Have you seen Simon D's viz stuff at juliacon? I believe a lot of that
stuff is soon going to be ready for wider use. I am sure he will chime in
further on this thread.

-viral

On 27 Dec 2015 11:59 pm, "Lampkld" <lampk...@gmail.com> wrote:
>
> Viral and Symon,
>
> Since you asked, I will write out some rough and probably excessively
abstract Ideas that have been floating around in my head below. I don't
have time to formally polish, so please forgive the inchoate nature of
these thoughts:
>
> Yes, composability and generality are the names of the game! I would also
add expressiveness, scalability and fostering innovation.
>
> Part of #1 is at least reaching parity with R in terms of data cleaning
and manipulation syntax.  Part of R's popularity and its stubborn growth in
the face of python's recent maturation is its advantage in ease of
expressing data manipulation. If Julia is to compete, at the very least the
ecosystem should leverage macros to emulate R's NSE, in a more measured
manner (similar to DF meta).
>
> However I think we should be greedy and think , how can we do better? How
can we shorten the overhead and feedback loop in exploring and
experimenting with  ideas and the data and models?  I don't have many
concrete suggestions here, but I suspect the solution would involve
something Dplyr like with conservative and targeted use of interactive
javascript and web gl. Can we do transforms on the data with the mouse?

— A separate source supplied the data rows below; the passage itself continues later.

-- ==== Sys2Proof/Laws/Schedule.lean ====
section
/-! SUPPORT. What a step can do, said once. -/

namespace Sys2Proof.Machine

/-- Everything a step that answers a next state can have done. -/
inductive Moved (s : State) : State → Prop where
  /-- a busy channel took its EXECUTE step; the agenda stands, or has lost the turn it gave -/
  | ran (k : Nat) (ch : Channel) (agenda : List Move) (r : Except CommandError Bytes) (d : Nat)
      (hch : s.channel? k = some ch) (hbusy : ch.busy = true) (hd : d ≤ 1)
      (hagenda : agenda = s.agenda ∨ s.agenda = .execute k :: agenda)
      (hr : (∃ i, decode ch.cmd = .ok i ∧ r = commandResult Config.params i ch.a ch.b ch.c s.iv ∧ d = drawsOf i r) ∨
        (∃ e, decode ch.cmd = .error e ∧ r = .error (decodeErrorOf e) ∧ d = 0)) :
      Moved s
        { s with
          agenda := agenda
          channels := s.channels.set k (Channel.executed (Completion.ofResult r))
          active := k
          draws := s.draws + d }
  | submitted (k : Nat) (ch : Channel) (cmd : CommandWord) (a b c : Bytes) (rest : List Move)
      (hagenda : s.agenda = .submit k cmd a b c :: rest) (hch : s.channel? k = some ch) (hbusy : ch.busy = false) :
      Moved s { s with agenda := rest, channels := s.channels.set k (Channel.submitted cmd a b c) }
  | collected (k : Nat) (ch : Channel) (rest : List Move) (hagenda : s.agenda = .collect k :: rest)
      (hch : s.channel? k = some ch) (hbusy : ch.busy = false) (hvalid : ch.resultValid = true) :
      Moved s
        { s with
          agenda := rest
          channels := s.channels.set k ch.collected
          replies := s.replies ++ [.collected k ch.status ch.info ch.out] }
  /-- a move that changes no channel: a read, a COLLECT with nothing pending, a turn of an idle channel -/
  | passed (m : Move) (rest : List Move) (replies : List Reply) (hagenda : s.agenda = m :: rest) :
      Moved s { s with agenda := rest, replies := replies }
  | reset (rest : List Move) (hagenda : s.agenda = .reset :: rest) :
      Moved s { s with agenda := rest, channels := s.channels.map fun _ => Channel.reset }
  | idle (hagenda : s.agenda = []) (hbusy : firstBusy s = none) : Moved s s

/-- The EXECUTE step of a busy channel, the agenda standing or having lost its turn. -/
theorem moved_of_executeChannel {s t : State} {k : Nat} {ch : Channel} {agenda : List Move} (hch : s.channel? k = some ch)
    (hbusy : ch.busy = true) (hagenda : agenda = s.agenda ∨ s.agenda = .execute k :: agenda)
    (h : executeChannel k ch { s with agenda := agenda } = .next t) : Moved s t := by
  obtain ⟨r, d, hd, hr, he⟩ := executeChannel_eq_next (s := { s with agenda := agenda }) (k := k) (ch := ch) hch
  rw [he] at h
  cases h
  exact .ran k ch agenda r d hch hbusy hd hagenda hr

/-- The channel found first busy is there, and busy. -/
theorem firstBusy_eq_some {s : State} {k : Nat} (h : firstBusy s = some k) :
    ∃ ch, s.channel? k = some ch ∧ ch.busy = true := by
  obtain ⟨hlt, hb, -⟩ := List.findIdx?_eq_some_iff_getElem.1 h
  exact ⟨_, by simp [State.channel?, hlt], hb⟩

/-- The inversion lemma of step. -/
theorem moved_of_step {s t : State} (h : step s = .next t) : Moved s t := by
  unfold step takeTurn at h
  split at h
  · rename_i hagenda
    unfold runOn at h
    split at h
    · rename_i hb
      cases h
      exact .idle hagenda hb
    · rename_i k hk
      obtain ⟨ch, hch, hb⟩ := firstBusy_eq_some hk
      rw [hch] at h
      exact moved_of_executeChannel hch hb (.inl rfl) h
  · rename_i k cmd a b c rest hagenda
    unfold moveSubmit at h
    split at h
    · cases h
    · rename_i ch hch
      split at h
      · rename_i hb
        exact moved_of_executeChannel hch hb (.inl rfl) h
      · rename_i hb
        cases h
        have := Moved.submitted k ch cmd a b c rest hagenda hch (by simpa using hb)
        simpa [State.setChannel, State.nextMove, hagenda] using this
  · rename_i k rest hagenda
    unfold moveExecute at h
    split at h
    · cases h
    · rename_i ch hch
      split at h
      · rename_i hb
        refine moved_of_executeChannel (agenda := rest) hch hb (.inr hagenda) ?_
        simpa [State.nextMove, hagenda] using h
      · cases h
        simpa [State.nextMove, hagenda] using Moved.passed _ rest s.replies hagenda
  · rename_i k rest hagenda
    unfold moveCollect at h
    split at h
    · cases h
    · rename_i ch hch
      split at h
      · rename_i hb
        exact moved_of_executeChannel hch hb (.inl rfl) h
      · rename_i hb
        cases h
        unfold collect
        split
        · rename_i hv
          have := Moved.collected k ch rest hagenda hch (by simpa using hb) hv
          simpa [State.setChannel, State.nextMove, State.hand, hagenda] using this
        · simpa [State.nextMove, State.hand, hagenda] using
            Moved.passed _ rest (s.replies ++ [.fault k .collectNothingPending]) hagenda
  · rename_i k rest hagenda
    unfold moveReadBusy at h
    split at h
    · cases h
    · rename_i ch hch
      cases h
      simpa [State.nextMove, State.hand, hagenda] using Moved.passed _ rest (s.replies ++ [.busy k ch.busy]) hagenda
  · rename_i k rest hagenda
    unfold moveReadResultValid at h
    split at h
    · cases h
    · rename_i ch hch
      cases h
      simpa [State.nextMove, State.hand, hagenda] using
        Moved.passed _ rest (s.replies ++ [.resultValid k ch.resultValid]) hagenda
  · rename_i rest hagenda
    cases h
    simpa [State.nextMove, resetBlock, hagenda] using Moved.reset rest hagenda

end Sys2Proof.Machine
end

Fly through it With 3d glasses? I think we should think kinda wild here.
Hadley has discussed his dreams regarding a "grammar of modeling". Is this
prob programming or something else?
>
> What about plotting specifically ? I think an excellent sort of  general
exploration framework is Topological Data Analysis.
>
> Finally, I would look at maximizing diffuse innovation while maintaining
uniformity, the strengths of R's and Python's ecosystems respectively. My
amateur read of the complex systems science research  is that the ability
of a  system to produce new ideas and process information robustly and
quickly is correlated with a balance between looseness and diversity on one
hand balanced with strength of connection between nodes and some
hierarchy.  How can we design the Julia ecosystem to leverage this insight
while keeping uniformity in interface?  I'm thinking an abstract interface
with generic functions and types (similar to distributions.jl,) that can be
easily composed  together by researchers to create new models but can be
plugged back in to an API and tooling to be easily leveraged by end users.
Further making experimentation easy and fun (a trait that has received much
acclaim from researchers already.)  will encourage grad students to pick up
Julia and the abstract interface will encourage use of these packages,
further increasing incentives to produce.
>
>  I know this is all very vague, but I just wanted to get my general
vision out there. Things like passing in types instead of symbols for
choosing methods, using multi inheritance traits to tag new models and
solvers, using functions defined on abstract types to get tests and
optimizes for free  are some potential specifics.
>
> Specifically regarding a PPL, I would say with recent Lora.jl progress
and Distributions.jl, and Julia's much more concise and expressive nature
vs C++,  I don't think it would take anywhere near the work of Stan to get
something decent. Pymc 3 is pretty darn close and exceeds stan in some
areas with much less labor and code volume... and this is just in python.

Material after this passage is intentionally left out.